Our base case for NBFCs / HFCS (barring the first category), hence, is slow growth, capital conservation, some name specific rating actions primarily driven by lower financial flexibility, but no big accidents like IL&FS.
WF: Promoter lending has become a big bug bear, and the risks have got amply highlighted in recent weeks with their shares nosediving on collateral sales. Some commentators are now questioning the wisdom of fund houses lending bond fund money to promoters. How would you react to this concern and how serious is the risk to debt fund investors from such lending?
Amit: In the context of the overall lending landscape, LAS transactions are primarily undertaken in those funds, which have a positioning mandate to take credit exposures. Hence, as a rule, LAS transactions would not be a feature of high grade open ended / close ended debt funds.
However, in the context of funds which have a mandate to carry various types of credit risk / structured exposures, LAS transactions are arguably a very reasonable exposure.
What the commentators confuse with is the standards maintained / diluted while undertaking LAS transactions and colour all LAS transactions with the weakest links. LAS transactions need to confirm to certain acceptable thresholds related to:
WF: The last few years saw significant NPA issues across the banking spectrum even as credit accidents seemed to be very sporadic within the mutual fund world. There is a concern that this “halo” is now gone, which can have significant implications on the way retail investors perceive the risk-reward equation of debt funds. How would you react to this perception of lasting damage to retail investor confidence?

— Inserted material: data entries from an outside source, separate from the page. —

theorem setPc (h : Alike s t s' t') {w v : Word} (e : v = w) : Alike s t (s'.setPc w) (t'.setPc v) :=
  h.stepOne (s'.onlyChanged_setPc w) (t'.onlyChanged_setPc v) e

theorem setDt (h : Alike s t s' t') {b c : Byte} (e : c = b) : Alike s t (s'.setDt b) (t'.setDt c) :=
  h.stepOne (s'.onlyChanged_setDt b) (t'.onlyChanged_setDt c) e

theorem setSt (h : Alike s t s' t') {b c : Byte} (e : c = b) : Alike s t (s'.setSt b) (t'.setSt c) :=
  h.stepOne (s'.onlyChanged_setSt b) (t'.onlyChanged_setSt c) e

theorem setStack (h : Alike s t s' t') {l m : List Word} (e : m = l) : Alike s t (s'.setStack l) (t'.setStack m) :=
  h.stepOne (s'.onlyChanged_setStack l) (t'.onlyChanged_setStack m) e

theorem takeFault (h : Alike s t s' t') {f g : Fault} (e : g = f) : Alike s t (s'.takeFault f) (t'.takeFault g) :=
  h.stepOne (s'.onlyChanged_takeFault f) (t'.onlyChanged_takeFault g) (by subst e; rfl)

theorem skipIf (h : Alike s t s' t') (hpc : t'.pc = s'.pc) {b c : Bool} (e : c = b) :
    Alike s t (s'.skipIf b) (t'.skipIf c) :=
  h.stepOne (s'.onlyChanged_skipIf b) (t'.onlyChanged_skipIf c) (by simp [Piece.same, hpc, e])

theorem writeFlagThenResult (h : Alike s t s' t') (x : Nibble) {f g b c : Byte} (ef : g = f) (e : c = b) :
    Alike s t (s'.writeFlagThenResult x f b) (t'.writeFlagThenResult x g c) := (h.setReg vf ef).setReg x e

theorem setDisp {P : Nat → Nat → Prop} (h : Alike s t s' t') {d e : Vector (BitVec 64) 32}
    (hd : ∀ r c, ¬ P r c → pixel d r c = pixel s'.disp r c) (he : ∀ r c, ¬ P r c → pixel e r c = pixel t'.disp r c)
    (hP : ∀ r c, P r c → pixel e r c = pixel d r c) : Alike s t (s'.setDisp d) (t'.setDisp e) :=
  h.step (State.onlyChanged_setDisp hd) (State.onlyChanged_setDisp he) (by rintro _ ⟨r, c, hrc, rfl⟩; exact hP r c hrc)

/-- The same bytes stored at the same address, whatever the two memories and fonts. -/
theorem store (h : Alike s t s' t') {a a' : Nat} {bs bs' : List Byte} (ha : a' = a) (hbs : bs' = bs) :
    Alike s t (s'.setMem (Memory.writeAll s'.cfg.font s'.mem a bs))
      (t'.setMem (Memory.writeAll t'.cfg.font t'.mem a' bs')) := by
  subst ha hbs
  refine h.step (s'.onlyChanged_store _ _) (t'.onlyChanged_store _ _) ?_
  rintro _ ⟨b, hb, rfl⟩
  exact (t'.memRead_store_of_mem hb).trans (s'.memRead_store_of_mem hb).symm

theorem loadRegsFrom (h : Alike s t s' t') {bs bs' : List Byte} (hlen : bs.length ≤ 16) (hbs : bs' = bs) :
    Alike s t (s'.loadRegsFrom 0 bs) (t'.loadRegsFrom 0 bs') := by
  subst hbs
  have hlen : 0 + bs'.length ≤ 16 := by omega
  refine h.step (State.onlyChanged_loadRegsFrom bs' s' 0 hlen) (State.onlyChanged_loadRegsFrom bs' t' 0 hlen) ?_
  rintro _ ⟨j, hj, rfl⟩
  show (t'.loadRegsFrom 0 bs').reg j = (s'.loadRegsFrom 0 bs').reg j
  rw [State.reg_loadRegsFrom bs' t' 0 j hlen, State.reg_loadRegsFrom bs' s' 0 j hlen, if_pos hj, if_pos hj]

theorem advance (hpc : t.pc = s.pc) : Alike s t s.advance t.advance :=
  (Alike.refl s t).setPc (by rw [hpc])

end Alike

/-! ### Operands from equal pieces -/

theorem pressed_congr {inp inp' : StepInput} {k k' : Byte} (hk : k' = k) (hkeys : inp'.keys = inp.keys)
    (habs : 16 ≤ k.toNat → inp'.absentKey = inp.absentKey) : pressed inp' k' = pressed inp k := by
  subst hk
  by_cases h : k'.toNat ≤ 15
  · simp [pressed, h, hkeys]
  · simp [pressed, h, habs (by omega)]

theorem deliveredKey_congr {inp inp' : StepInput} (hkeys : inp'.keys = inp.keys)
    (hchoice : inp'.keyChoice = inp.keyChoice) : deliveredKey inp' = deliveredKey inp := by
  simp only [deliveredKey, hkeys, hchoice]

theorem State.blockOfRegs_congr {x : Nibble} (h : ∀ k ≤ x, t.reg k = s.reg k) : t.blockOfRegs x = s.blockOfRegs x := by
  refine List.map_congr_left fun k hk => h _ (BitVec.le_def.2 ?_)
  rw [List.mem_range] at hk
  rw [BitVec.toNat_ofNat]
  omega

theorem State.byteAt_congr {a : Nat} (ha : a < 4096) (h : t.memRead a = s.memRead a) : t.byteAt a = s.byteAt a := by
  rw [State.memRead_of_lt t ha, State.memRead_of_lt s ha] at h
  exact Except.ok.inj h

/-- Equal bytes of memory from an equal `I` up. -/
theorem State.bytesAtI_congr {n : Nat} (ha : t.dataAddr = s.dataAddr) (hn : n = 0 ∨ s.dataAddr + n ≤ 4096)
    (h : ∀ a, s.dataAddr ≤ a ∧ a < s.dataAddr + n → t.memRead a = s.memRead a) : t.bytesAtI n = s.bytesAtI n := by
  refine List.map_congr_left fun k hk => ?_
  rw [List.mem_range] at hk
  rw [ha]
  exact State.byteAt_congr (by omega) (h _ (by omega))

/-! ### The two runs of each instruction -/

/-- The two states agree on what the instruction reads. -/
def ReadsAgree (i : Instr) (s t : State) : Prop := ∀ p, i.reads s p → p.same s t

theorem alike_ret (hr : ReadsAgree .ret s t) (h : exec .ret s = .next s') (h' : exec .ret t = .next t') :
    Alike s t s' t' := by
  have hpc : t.pc = s.pc := hr .pc trivial
  have hst : t.stack = s.stack := hr .stack trivial
  obtain ⟨hs, rfl⟩ | ⟨rest, w, hs, rfl⟩ := exec_ret_cases h
  · rw [exec_ret_fault t (hst.trans hs)] at h'
    cases h'
    exact (Alike.refl s t).takeFault (by rw [hpc])
  · rw [exec_ret_ok t (hst.trans hs)] at h'
    cases h'
    exact ((Alike.refl s t).setStack rfl).setPc rfl

theorem alike_call {nnn : Addr} (hr : ReadsAgree (.call nnn) s t) (h : exec (.call nnn) s = .next s')
    (h' : exec (.call nnn) t = .next t') : Alike s t s' t' := by
  have hpc : t.pc = s.pc := hr .pc trivial
  have hst : t.stack = s.stack := hr .stack trivial
  have hcfg : t.cfg = s.cfg := hr .parameters trivial
  obtain ⟨hs, rfl⟩ | ⟨hs, rfl⟩ := exec_call_cases h
  · rw [exec_call_fault nnn t (by rwa [hcfg, hst])] at h'
    cases h'
    exact (Alike.refl s t).takeFault (by rw [hpc])
  · rw [exec_call_ok nnn t (by rwa [hcfg, hst])] at h'
    cases h'
    exact ((Alike.advance hpc).setStack (by rw [hst, hpc])).setPc rfl

theorem alike_ldB {x : Nibble} (hr : ReadsAgree (.ldB x) s t) (h : exec (.ldB x) s = .next s')
    (h' : exec (.ldB x) t = .next t') : Alike s t s' t' := by
  have hpc : t.pc = s.pc := hr .pc trivial
  have hx : t.reg x = s.reg x := hr (.reg x) rfl
  have ha : t.dataAddr = s.dataAddr := congrArg BitVec.toNat (hr .index trivial)
  obtain ⟨hs, rfl⟩ | ⟨hs, rfl⟩ := exec_ldB_cases h
  · rw [exec_ldB_fault x t (by rwa [ha])] at h'
    cases h'
    exact (Alike.refl s t).takeFault (by rw [ha])
  · rw [exec_ldB_ok x t (by rwa [ha])] at h'
    cases h'
    exact (Alike.advance hpc).store ha (by rw [hx])

theorem State.pastBlock_congr {x : Nibble} (h : t.i = s.i) : t.pastBlock x = s.pastBlock x := by
  rw [State.pastBlock, State.pastBlock, h]

theorem alike_stRegs {x : Nibble} (hr : ReadsAgree (.stRegs x) s t) (h : exec (.stRegs x) s = .next s')
    (h' : exec (.stRegs x) t = .next t') : Alike s t s' t' := by
  have hpc : t.pc = s.pc := hr .pc trivial
  have hi : t.i = s.i := hr .index trivial
  have ha : t.dataAddr = s.dataAddr := congrArg BitVec.toNat hi
  have hblock : t.blockOfRegs x = s.blockOfRegs x := State.blockOfRegs_congr fun k hk => hr (.reg k) hk
  obtain ⟨hs, rfl⟩ | ⟨hs, rfl⟩ := exec_stRegs_cases h
  · rw [exec_stRegs_fault x t (by rwa [ha])] at h'
    cases h'
    exact (Alike.refl s t).takeFault (by rw [ha])
  · rw [exec_stRegs_ok x t (by rwa [ha])] at h'
    cases h'
    exact ((Alike.advance hpc).store ha hblock).setI (State.pastBlock_congr hi)

theorem alike_ldRegs {x : Nibble} (hr : ReadsAgree (.ldRegs x) s t) (h : exec (.ldRegs x) s = .next s')
    (h' : exec (.ldRegs x) t = .next t') : Alike s t s' t' := by
  have hpc : t.pc = s.pc := hr .pc trivial
  have hi : t.i = s.i := hr .index trivial
  have ha : t.dataAddr = s.dataAddr := congrArg BitVec.toNat hi
  obtain ⟨hs, rfl⟩ | ⟨hs, rfl⟩ := exec_ldRegs_cases h
  · rw [exec_ldRegs_fault x t (by rwa [ha])] at h'
    cases h'
    exact (Alike.refl s t).takeFault (by rw [ha])
  · rw [exec_ldRegs_ok x t (by rwa [ha])] at h'
    cases h'
    have hbytes : t.bytesAtI (x.toNat + 1) = s.bytesAtI (x.toNat + 1) :=
      State.bytesAtI_congr ha (Or.inr (by omega)) fun a hin => hr (.memByte a) hin
    have hlen : (s.bytesAtI (x.toNat + 1)).length ≤ 16 := by rw [State.length_bytesAtI]; omega
    exact ((Alike.advance hpc).loadRegsFrom hlen hbytes).setI (State.pastBlock_congr hi)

Amit: With all the headlines, the fact remains that there has been only one actual default episode (ILFS & group companies) and one covenant relaxation case (Zee group) in the last 12 months, although in both cases, the amounts involved were meaningful. Rest all have been apprehensions regarding future performance of some exposures, but no case of any delays / defaults on any MF exposure. The other reason for these concerns is also the near complete breakdown in NBFC funding by debt capital markets for a few weeks in October post ILFS, which created a lot of apprehensions in the investor community. But there has not been any instance of an NBFC/ HFC not meeting its commitments.
Having said that, some of the issues raised have been around the robustness of various MF exposures to the cycles and vagaries of the markets and economy. That is where some belt tightening is called for specially in the fund management community.
Finally, as MFs participate in the growing debt capital market presence in India Inc. funding plans, the three most critical things that need to be steadfastly followed.
WF: How have your debt funds navigated through these multiple challenges around default and downgrade risks? Is the road ahead over the next 12 months likely to remain bumpy for debt funds or can we say with any degree of confidence that the worst is behind us?
Amit: At Reliance Nippon Life Asset Management, we have a clean and long track record of no-negative surprises in credit. We didn’t have exposure to ILFS or group companies. We have very limited exposure to ZEE group, but all covered only by listed Zee shares and all meeting their security cover requirements as on date.
We are in the business of predicting rating movements rather than following it. In a 17-member fixed income team, 10 people are dedicated to credit research. At the margin, we will always err on the side of caution because we manage money in a fiduciary capacity. While we will take risk in the right context, it will always be after detailed and thorough due diligence and adequate structuring to take care of our interests. Finally, we will stick to fund positioning, and take credit risks only in funds where we are mandated to do so.
WF: You have been a passionate champion of attracting genuinely long-term retail money into high quality debt funds, and your Nivesh Lakshya launch was a step in this direction. How is this fund performing?
Amit: Nivesh Lakshya uniquely fulfils a very important gap in financial planning for all individual investors. It addresses the long-term retirement and annuity goals through a pure debt, zero credit risk, highly tax efficient solution, with a very high degree of visibility of potential pay-outs, and is a must have in every investors portfolio.
While returns, since inception, have been best in class, given the portfolio of long term G-Secs in a declining rate environment, the focus should always be on long term compounding and tax efficiency, rather than short term gains or losses because of interest rate movements. Over a longer period, this product will always make returns more from compounding than from interest rate changes.
WF: Distributors are having a rough time trying to sooth the frayed nerves of some retail debt fund investors who are anxious about recent developments and their impact on returns from accrual funds. What would you like them to communicate to such investors?
Amit: At RNAM, we have and will continue to maintain the highest standards of credit due diligence, active management of all credit exposures, and strive to ensure that our clean track record in this category of funds is always maintained. Ultimately, the intent is not to give negative surprises to the investor in terms of potential vs realised returns over a reasonable holding period.
Investors who have invested across debt funds in RNAM can be rest assured that we will never go outside our mandate specially from a risk perspective and will continue to work with a zero-default approach across all funds including credit funds.